Красавица глянула прямо в лицо спрашивавшей:
– Вернусь, когда буду хоть наполовину так же богата, как ты.
Она действительно уехала на другой день, и графиня с тех пор совершенно, как говорится, потеряла ее из виду. Друг другу они не писали… Так прошли целые четыре года.
И вот одним сияющим июньским днем, совершая свою обычную утреннюю прогулку в обществе попавшихся ей по дороге Троекуровых, отца и дочери, и недавно представленного ей итальянца, маркиза Каподимонте, увидела она шедшую по аллее навстречу им стройную, очевидно, новоприезжую в Люцерн даму в восхитительном туалете, в котором опытный глаз светской женщины тотчас же признал произведение великого Ворта. «Из Парижа, и непременно русская!» – сказала она себе, взглянула пристальнее…
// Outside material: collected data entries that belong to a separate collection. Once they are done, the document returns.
/-- What DLV does with the return block read: adopts both released totals, clears the no-room marks of streams with
room, and makes the pending write (R152, R158). -/
def adoptReturnBlock (b : List Byte) (c : Chip) : Chip :=
  let c := adoptReleased .pick (BitVec.ofNat 32 (leValue b 0 4)) c
  let c := adoptReleased .event (BitVec.ofNat 32 (leValue b 4 4)) c
  pendingWrite (onStream .event clearNoRoom (onStream .pick clearNoRoom c))

/-- The return block read has ended; a set reread mark is cleared and a new read begins (R151). -/
def endReturnRead (c : Chip) : Chip :=
  if c.dlv.reread then beginReturnRead (c.onDlv fun d => { d with returnRead := false, reread := false })
  else c.onDlv fun d => { d with returnRead := false }

/-- The return block read is answered; a failed read leaves the totals as they were (R151, R152). -/
def returnBlockAnswered (_a : Access) (result : Option (List Byte)) (c : Chip) : Chip :=
  let c := c.onDlvCounters fun n => { n with returnReads := countUp n.returnReads }
  endReturnRead
    (match result with
      | some b => adoptReturnBlock b c
      | none => c)

/-! ## Raw epochs (R160 to R162) -/

/-- The ticks of an epoch. -/
def epochTicks : Nat := 500

/-- The assembly buffer at the first tick of an epoch that is handed: the positions of earlier ticks are in the absent
form and their channels marked absent (R160). -/
def startEpoch (t : Nat) : RawEpoch :=
  ⟨t / epochTicks, t % epochTicks, [], if t % epochTicks = 0 then 0 else BitVec.allOnes 256⟩

/-- The buffer that receives a tick: the one in hand when it is of the tick's epoch, else a new one (R160). -/
def epochFor (t : Nat) : Option RawEpoch → RawEpoch
  | some e => if e.epoch = t / epochTicks then e else startEpoch t
  | none => startEpoch t

/-- The present samples of a tick, each at its position (R160). -/
def presentSamples (offset : Nat) (samples : List (Option (BitVec 24))) : List (Nat × BitVec 24) :=
  (numbered 0 samples).filterMap fun e => e.2.map fun x => (256 * offset + e.1, x)

/-- The marks of the channels absent at a tick. -/
def absentMarks (samples : List (Option (BitVec 24))) : BitVec 256 :=
  BitVec.ofNat 256 ((numbered 0 samples).map fun e => flagBit e.2.isNone e.1).sum

/-- Places a tick's samples in the assembly buffer (R160). -/
def RawEpoch.place (t : Nat) (samples : List (Option (BitVec 24))) (e : RawEpoch) : RawEpoch :=
  { e with
    placed := t % epochTicks + 1
    samples := e.samples ++ presentSamples (t % epochTicks) samples
    absent := e.absent ||| absentMarks samples }

/-- The base of a raw half. -/
def Layout.rawBase (l : Layout) (half : Nat) : Nat := if half = 0 then l.raw0 else l.raw1

/-- The state read of a raw half (R161, R169). -/
def rawStateAccess (l : Layout) (half : Nat) : Access := readAccess (.rawState half) (l.rawBase half) 4

/-- The header write of a raw half: bytes 0x08 to 0x7F, as R169 lists the accesses of a delivery. The reserved bytes 0x04
to 0x07, into which R177 would have 0 written, are in none of those accesses and keep what memory holds: the model
follows R169 (log entry 25). -/
def rawHeaderAccess (l : Layout) (half : Nat) (e : RawEpoch) : Access :=
  writeAccess (.rawHeader half) (l.rawBase half + 0x08) (rawHeaderBytes e)

/-- The write of one tick of samples of a raw half (R169). -/
def rawTickAccess (l : Layout) (half tick : Nat) (e : RawEpoch) : Access :=
  writeAccess (.rawTick half tick) (l.rawBase half + 0x80 + 1024 * tick) (rawTickBytes e tick)

/-- The FULL write of a raw half (R161, R178). -/
def rawFullAccess (l : Layout) (half : Nat) : Access :=
  writeAccess (.rawFull half) (l.rawBase half) (leBytes 4 2)

/-- A complete epoch is offered: an idle raw writer begins to deliver it with its state reads; a busy one loses it
(R161). -/
def offerEpoch (e : RawEpoch) (c : Chip) : Chip :=
  match c.dlv.outgoing with
  | some _ => c.onDlvCounters fun n => { n with rawLost := countUp n.rawLost }
  | none =>
    request .dlv (rawStateAccess c.layout 0) (c.onDlv fun d => { d with outgoing := some ⟨e, false⟩ })

/-- The epoch count increases by 1 (R160). -/
def stepEpochCount (c : Chip) : Chip :=
  { c with
    dlv := { c.dlv with epochCount := countOrFree c.dlv.epochCount c.freeUses }
    freeUses := freeAfter c.dlv.epochCount c.freeUses }

/-- Settlement hands DLV a tick's raw samples. The last tick of an epoch completes it (R160). -/
def placeRawTick (t : Nat) (samples : List (Option (BitVec 24))) (c : Chip) : Chip :=
  let e := (epochFor t c.dlv.assembly).place t samples
  if t % epochTicks = epochTicks - 1 then
    offerEpoch e (stepEpochCount (c.onDlv fun d => { d with assembly := none }))
  else c.onDlv fun d => { d with assembly := some e }

/-- The half after the one last written (R161). -/
def preferredHalf : Option (Fin 2) → Fin 2
  | some h => if h = 0 then 1 else 0
  | none => 0

/-- The half chosen from what the two state words read (R161). -/
def chooseHalf (selector : Option (Fin 2)) (free0 free1 : Bool) : Option (Fin 2) :=
  if free0 && free1 then some (preferredHalf selector)
  else if free0 then some 0
  else if free1 then some 1
  else none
– Tony! – вскрикнула она в изумлении.
– Я! – ответила та, спокойно улыбаясь и подходя к ней.
Графиня радостно схватила ее за обе руки, прижалась губами к ее щеке.
– Ты здесь… давно ли?.. Замужем… за кем? – вырывались у нее торопливо один за другим вопросы.
– Замужем, да! – коротко ответила дама.
И, оборачиваясь к Троекурову, который, приподняв учтиво шляпу, отходил от них с дочерю под руку:
– Le général ne me reconnaît pas, il paraît38? – проговорила она веско.
Он чуть-чуть сдвинул брови, но все так же учтиво приподнял шляпу еще раз:
– Узнаю теперь: госпожа Сусальцева, если не ошибаюсь? – ответил он на том же французском языке.
«Су-саль-цева, quel nom cocasse39!» – пронеслось в голове графини, между тем как молоденькая дочь Троекурова не то тревожно, не то с каким-то жадным любопытством – показалось Елене Александровине – вскидывала на «Тоню» свои лучистые глаза.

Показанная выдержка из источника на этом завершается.